Notre Dame earns LEED Gold for Duncan Student Center, Corbett Family Hall and O’Neill Hall

Author: Marissa Gebhard

Duncan Student Center, Corbett Family Hall and O’Neill Hall.

The U.S. Green Building Council has awarded the University of Notre Dame with LEED (Leadership in Energy and Environmental Design) Gold certification for the design, construction and operation of the three buildings surrounding Notre Dame Stadium Duncan Student Center, Corbett Family Hall and O’Neill Hall. 

With a total of 10 stories in each building and 830,000 square feet, the facilities bring together academics — the departments of Anthropology, Music and Psychology — as well as Athletics and Student Life with custom classroom, performance, research, media, recreation, event and hospitality space.

The University earned 60 credits in nine categories including the use of sustainable materials and resources, water efficiency, energy, innovation in design and indoor environmental quality, among several other areas. Throughout the construction of the project, more than 20 percent of the building materials consisted of post-consumer and pre-consumer recycled content and more than 20 percent of materials were manufactured or harvested regionally.  

Because of water efficient plumbing fixtures in bathrooms, showers and kitchens, the amount of water used is 35 percent less than in standard new construction.
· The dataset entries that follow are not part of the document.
/-- The pattern of R57 when no thread traps: what it computes. -/
theorem alu_computes {r : Row} {f : Fields} {s : State} {k : Nat} {sh : Sheaf} (h : Executes r f s k sh)
    (body : Iss → State → Eff) {n : Nat} (g : Nat → Out)
    (hb : body (issOf r f k sh) (s.issued k sh f) = (issOf r f k sh).alu (s.issued k sh f) n g)
    (he : ∀ t ∈ acting f sh, enabled sh.fpcr (g t) = none)
    (hn : n = 0 ∨ (Width n ∧ DestOk f n)) (hr : f.u = false → r.result f = decide (n ≠ 0)) :
    Computes (issue r f body s) s k sh f n g := by
  have hw : n ≠ 0 → Written (sh.issuing f) ((sh.issuing f).writeAll f n (acting f sh) fun t => (g t).val) f n (acting f sh)
      fun t => (g t).val := by
    intro h0
    have hd := (hn.resolve_left h0).2
    exact Sheaf.writeAll_written (sh.issuing f) f n (acting f sh) _ (fun t => mem_acting) hd
      (fun hu => by simp [acting, hu])
  have hf : (issOf r f k sh).f = f := rfl
  have hk : (issOf r f k sh).k = k := rfl
  have hm : (issOf r f k sh).m = sh.maskFor f := rfl
  have hsh : (issOf r f k sh).sh = sh.issuing f := rfl
  have hrow : (issOf r f k sh).row = r := rfl
  have hto := (sh.issuing f).takeAll_eq f n (acting f sh) (flagged f sh) g
  have hwo := (sh.issuing f).writeIf_only f n (acting f sh) fun t => (g t).val
  have hc : ∀ t ∈ acting f sh, ∀ y ∈ flagged f sh t, y < 16 := by
    intro t ht y hy
    simp only [flagged] at hy
    split at hy
    · exact (mem_active.1 hy).1
    · simp only [List.mem_singleton] at hy
      exact hy ▸ mem_acting ht
  -- the sheaf whose latches alone are still to be shifted, and what it holds
  have core : ∀ sh' : Sheaf,
      (sh' = { (sh.issuing f).takeAll f n (acting f sh) (flagged f sh) g with
        pc := sh.pc + BitVec.ofNat 64 (4 * words f), y0 := sh'.y0, y1 := sh'.y1, y2 := sh'.y2, y3 := sh'.y3 }) →
      (n ≠ 0 → Latched sh sh' f n (acting f sh) fun t => (g t).val) → (n = 0 → Unlatched sh sh') →
      issue r f body s = .next (s.afterResult k sh sh' f n) → Computes (issue r f body s) s k sh f n g := by
    intro sh' e hl hu hi
    have ev : sh'.v = ((sh.issuing f).writeIf f n (acting f sh) fun t => (g t).val).v := by rw [e, hto]
    have es : sh'.s = ((sh.issuing f).writeIf f n (acting f sh) fun t => (g t).val).s := by rw [e, hto]
    have eo : sh'.o = ((sh.issuing f).writeIf f n (acting f sh) fun t => (g t).val).o := by rw [e, hto]
    have ep : sh'.p = (acting f sh).foldl (fun p t => (g t).preds.foldl (predP f.u t) p) sh.p := by rw [e, hto]; rfl
    have eq : sh'.q = (acting f sh).foldl (fun q t => (g t).preds.foldl (predQ f.u) q) sh.q := by rw [e, hto]; rfl
    have ek : sh'.sticky = sh.sticky.raiseAll (acting f sh) (flagged f sh) fun t => (g t).flags := by rw [e, hto]; rfl
    have ew : sh'.wb = sh.wb ∧ sh'.tlvl = sh.tlvl := by rw [e, hto, hwo]; exact ⟨rfl, rfl⟩
    refine ⟨sh', hi, ⟨fun h0 => ⟨?_, hl h0⟩, fun h0 => ⟨?_, hu h0⟩, ⟨fun hu => ?_, fun hu => ?_⟩, ?_, ?_⟩, fun a => ?_⟩
    · refine (hw h0).congr ⟨rfl, rfl, rfl, rfl, rfl⟩ ?_
      simp only [Sheaf.writeIf, h0, if_false] at ev es eo
      refine ⟨?_, ?_, ev, es, eo⟩
      · rw [ew.1, Sheaf.writeAll_only]; rfl
      · rw [ew.2, Sheaf.writeAll_only]; rfl
    · simp only [Sheaf.writeIf, h0, if_true] at ev es eo
      exact ⟨ev, es, eo⟩
    · rw [ep, eq]
      simp only [hu]
      refine ⟨?_, fun d hd => takeAll_p_high _ _ _ d hd, fun d hd t ht => takeAll_p _ _ _ d t hd (fun t => mem_acting) ht (acting_nodup f sh)⟩
      have : (fun (q : BitVec 7) (t : Nat) => (g t).preds.foldl (predQ false) q) = fun q _ => q := by
        funext q t; exact foldl_predQ_vector _ _
      rw [this, foldl_id]
    · rw [ep, eq]
      simp only [hu]
      constructor
      · intro d
        have : (fun (p : Store 16) (t : Nat) => (g t).preds.foldl (predP true t) p) = fun p _ => p := by
          funext p t; exact foldl_predP_uniform _ _ _
        rw [this, foldl_id]
      · intro d hd
        simp only [acting, hu, if_true, List.foldl_cons, List.foldl_nil]
        exact foldl_predQ_get _ _ _ hd
    · constructor <;> intro x hx <;> rw [ek] <;> have := Sticky.raiseAll_get sh.sticky (acting f sh) (flagged f sh) (fun t => (g t).flags) x hc hx
      · exact this.1
      · exact this.2.1
      · exact this.2.2.1
      · exact this.2.2.2.1
      · exact this.2.2.2.2
    · conv => lhs; rw [e, hto, hwo]
      rw [ev, es, eo, ep, eq, ek]
      rfl
    · change (s.after k sh sh').peekByte a = _
      exact State.after_peekByte s k sh sh' a
  cases hu : f.u with
  | true =>
    have ha : acting f sh = [0] := by simp [acting, hu]
    have h0 := he 0 (by simp [ha])
    refine core ((sh.issuing f).takeAll f n (acting f sh) (flagged f sh) g).advance ?_ (fun h => ?_) (fun h => ?_) ?_
    · rw [hto, hwo]; rfl
    · have := (sh.issuing f).writeIf_only f n (acting f sh) fun t => (g t).val
      rw [hto, hwo]
      exact ⟨by rw [if_pos hu]; rfl, by rw [if_pos hu]; rfl, by rw [if_pos hu]; rfl, fun _ => rfl, fun h => by simp [hu] at h, fun h => by simp [hu] at h,
        fun h => by simp [hu] at h, fun h => by simp [hu] at h⟩
    · rw [hto, hwo]; exact ⟨rfl, rfl, rfl, rfl⟩
    · rw [issue_executes h body, hb]
      congr 1
      simp only [Iss.alu, hf, hu, if_true, hsh]
      have h0' : enabled (sh.issuing f).fpcr (g 0) = none := h0
      simp only [h0', Iss.finish, hk, State.issued, State.after_onSheaf, State.afterResult, ha, Sheaf.takeAll, List.foldl_cons,
        List.foldl_nil, flagged, hu, if_true, Bool.true_eq_false, false_and, if_false]
      exact State.after_with s k sh _
  | false =>
    have ha : acting f sh = active (sh.maskFor f) := by simp [acting, hu]
    have hfl : (flagged f sh) = fun t => [t] := by funext t; simp [flagged, hu]
    have hbad : (maskOf fun t => (sh.maskFor f).getLsbD t && (enabled (sh.issuing f).fpcr (g t)).isSome) = 0 := by
      have key : ∀ t, t < 16 → ((sh.maskFor f).getLsbD t && (enabled (sh.issuing f).fpcr (g t)).isSome) = false := by
        intro t ht
        cases hmt : (sh.maskFor f).getLsbD t with
        | false => rfl
        | true =>
          have := he t (by rw [ha]; exact mem_active.2 ⟨ht, hmt⟩)
          have h2 : enabled (sh.issuing f).fpcr (g t) = none := this
          simp [h2]
      simp only [maskOf, threads, List.foldl_cons, List.foldl_nil]
      simp only [key 0 (by omega), key 1 (by omega), key 2 (by omega), key 3 (by omega), key 4 (by omega), key 5 (by omega),
        key 6 (by omega), key 7 (by omega), key 8 (by omega), key 9 (by omega), key 10 (by omega), key 11 (by omega),
        key 12 (by omega), key 13 (by omega), key 14 (by omega), key 15 (by omega)]
      rfl
    have hbody : (issOf r f k sh).alu (s.issued k sh f) n g =
        .done (if r.result f then (issOf r f k sh).shift (s.after k sh ((sh.issuing f).takeAll f n (acting f sh) (flagged f sh) g)) n fun t => (g t).val
          else s.after k sh ((sh.issuing f).takeAll f n (acting f sh) (flagged f sh) g)) := by
      simp only [Iss.alu, hf, hu, Bool.false_eq_true, if_false, hsh, hm, hbad, hrow, hk]
      have e1 : (active 0) = [] := by decide
      have e2 : (active (sh.maskFor f)).filter (fun t => !(0 : Mask).getLsbD t) = active (sh.maskFor f) := by simp
      simp only [e1, List.filterMap_nil, firstCause, e2, State.issued, State.after_onSheaf, ha, hfl, Sheaf.takeAll]
      rfl
    have hr' := hr hu
    by_cases h0 : n = 0
    · refine core ((sh.issuing f).takeAll f n (acting f sh) (flagged f sh) g).advance ?_ (fun h => absurd h0 h) (fun _ => ?_) ?_
      · rw [hto, hwo]; rfl
      · rw [hto, hwo]; exact ⟨rfl, rfl, rfl, rfl⟩
      · rw [issue_executes h body, hb, hbody]
        congr 1
        simp only [hr', h0, ne_eq, not_true, decide_false, Bool.false_eq_true, if_false, Iss.finish, hk, State.after_onSheaf, State.afterResult]
        simp only [hu, (by decide : ¬ (0 : Nat) = 4), and_false, if_false]
        exact State.after_with s k sh _
    · have hr2 : r.result f = true := by simpa [h0] using hr'
      by_cases h4 : n = 4
      · refine core (((sh.issuing f).takeAll f n (acting f sh) (flagged f sh) g).shift true fun t =>
          if !(sh.maskFor f).getLsbD t && (issOf r f k sh).clears then 0 else Config.freeLatch s.fresh t).advance ?_ (fun _ => ?_) (fun h => absurd h h0) ?_
        · rw [hto, hwo]; rfl
        · rw [hto, hwo]
          refine ⟨by rw [hu]; rfl, by rw [hu]; rfl, by rw [hu]; rfl, fun h => by simp [hu] at h,
            fun _ => by simp [Sheaf.shift, h4], fun _ h => absurd h4 h, fun _ h => absurd h4 h, fun _ _ hz t ht hni => ?_⟩
          have hm : (sh.maskFor f).getLsbD t = false := by
            cases hc : (sh.maskFor f).getLsbD t with
            | false => rfl
            | true => exact absurd (ha ▸ mem_active.2 ⟨ht, hc⟩) hni
          simp only [Sheaf.advance_y0, Sheaf.shift]
          rw [shift_vals _ t ht, hm, clears_of r f k sh hz]
          rfl
        · rw [issue_executes h body, hb, hbody]
          congr 1
          simp only [hr2, if_true, Iss.shift, h4, Iss.finish, hk, State.afterResult, hu, hm]
          simp only [State.onSheaf_onSheaf, State.after_fresh]
          simp only [State.after, State.onSheaf, Table.upd_upd, true_and, if_true]
      · refine core (((sh.issuing f).takeAll f n (acting f sh) (flagged f sh) g).shift (n = 2) fun t =>
          if (sh.maskFor f).getLsbD t then (g t).val.truncate 64 else (issOf r f k sh).outside n t).advance ?_ (fun _ => ?_) (fun h => absurd h h0) ?_
        · rw [hto, hwo]; rfl
        · rw [hto, hwo]
          refine ⟨by rw [hu]; rfl, by rw [hu]; rfl, by rw [hu]; rfl, fun h => by simp [hu] at h, fun _ => ⟨rfl, ?_⟩, fun _ _ t ht => ?_, fun _ _ t ht hni => ?_,
            fun _ h => absurd h h4⟩
          · rcases (hn.resolve_left h0).1 with h | h | h <;> simp [Sheaf.shift, h] <;> omega
          · simp only [Sheaf.advance_y0, Sheaf.shift]
            rw [shift_vals _ t (mem_acting ht)]
            rw [ha] at ht
            simp [(mem_active.1 ht).2]
          · simp only [Sheaf.advance_y0, Sheaf.shift]
            rw [shift_vals _ t ht]
            have hm : (sh.maskFor f).getLsbD t = false := by
              cases hc : (sh.maskFor f).getLsbD t with
              | false => rfl
              | true => exact absurd (ha ▸ mem_active.2 ⟨ht, hc⟩) hni
            rw [hm]
            exact outside_eq r f k sh (hn.resolve_left h0).1 hu t
        · rw [issue_executes h body, hb, hbody]
          congr 1
          simp only [hr2, if_true, Iss.shift, h4, if_false, Iss.finish, hk, State.afterResult, hm, State.after_onSheaf, and_false]
          exact State.after_with s k sh _

theorem enabled_none (c : BitVec 12) (x : Val) (ps : List (BitVec 7 × Bool)) : enabled c { val := x, preds := ps } = none := by
  simp [enabled]

/-- A result with no flags, no predicates and no traps. -/
theorem pure_computes {r : Row} {f : Fields} {s : State} {k : Nat} {sh : Sheaf} (h : Executes r f s k sh)
    (body : Iss → State → Eff) {n : Nat} (g : Nat → Val)
    (hb : body (issOf r f k sh) (s.issued k sh f) = (issOf r f k sh).pure (s.issued k sh f) n g)
    (hn : Width n) (hd : (r.uses f).a = .dst n) (hr : f.u = false → r.result f = true) :
    Computes (issue r f body s) s k sh f n fun t => { val := g t } :=
  alu_computes h body (fun t => { val := g t }) hb (fun _ _ => enabled_none _ _ _) (.inr ⟨hn, dest_ok h hd hn⟩) fun hu => by
    have : n ≠ 0 := by rcases hn with h | h | h <;> omega
    simp [hr hu, this]

end Sys2Proof.Machine
end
In total, the three buildings are 18 percent more energy efficient than standards. High-efficiency, thermal envelope insulation in the walls and roofs, a high-efficiency central fan system and high-performance window glass glazing reduces the energy consumption. In addition, by using electricity from the University’s central power plant, the facilities take advantage of the efficiencies of the co-generation plant and avoid transmission losses of a public utility grid that can be as high as 85 percent.

Boasting one of the largest green roofs in Indiana, the living roofs cover nearly all of the flat roof surfaces of the three buildings and serve to mitigate stormwater runoff, improve air quality,  reduce noise, provide additional insulation and reduce heating and cooling energy loads. 

The interiors were carefully and sustainably designed as well. LED lighting reduces energy consumption by up to 50 percent compared to conventional lighting, and room lighting controls combined with occupancy sensors enable occupants to control the amount of lighting used and conserve energy when possible. All paints and coatings comply with the Green Seal standard, and all carpets meet Green Label Plus standards. 

In addition, much of the waste has been diverted from landfills. During the construction of the building, more than 75 percent of the waste was recycled including concrete, metals, wood, cardboard, drywall and other materials, and since the building has been in use, occupants have been encouraged to recycle.

Since 2011, the University of Notre Dame has been committed to following LEED standards for all new construction. The University has earned 10 LEED Gold certifications including this one and five LEED Silver certifications. In addition to saving energy and resources, LEED buildings contribute to a greener, more sustainable environment for generations to come.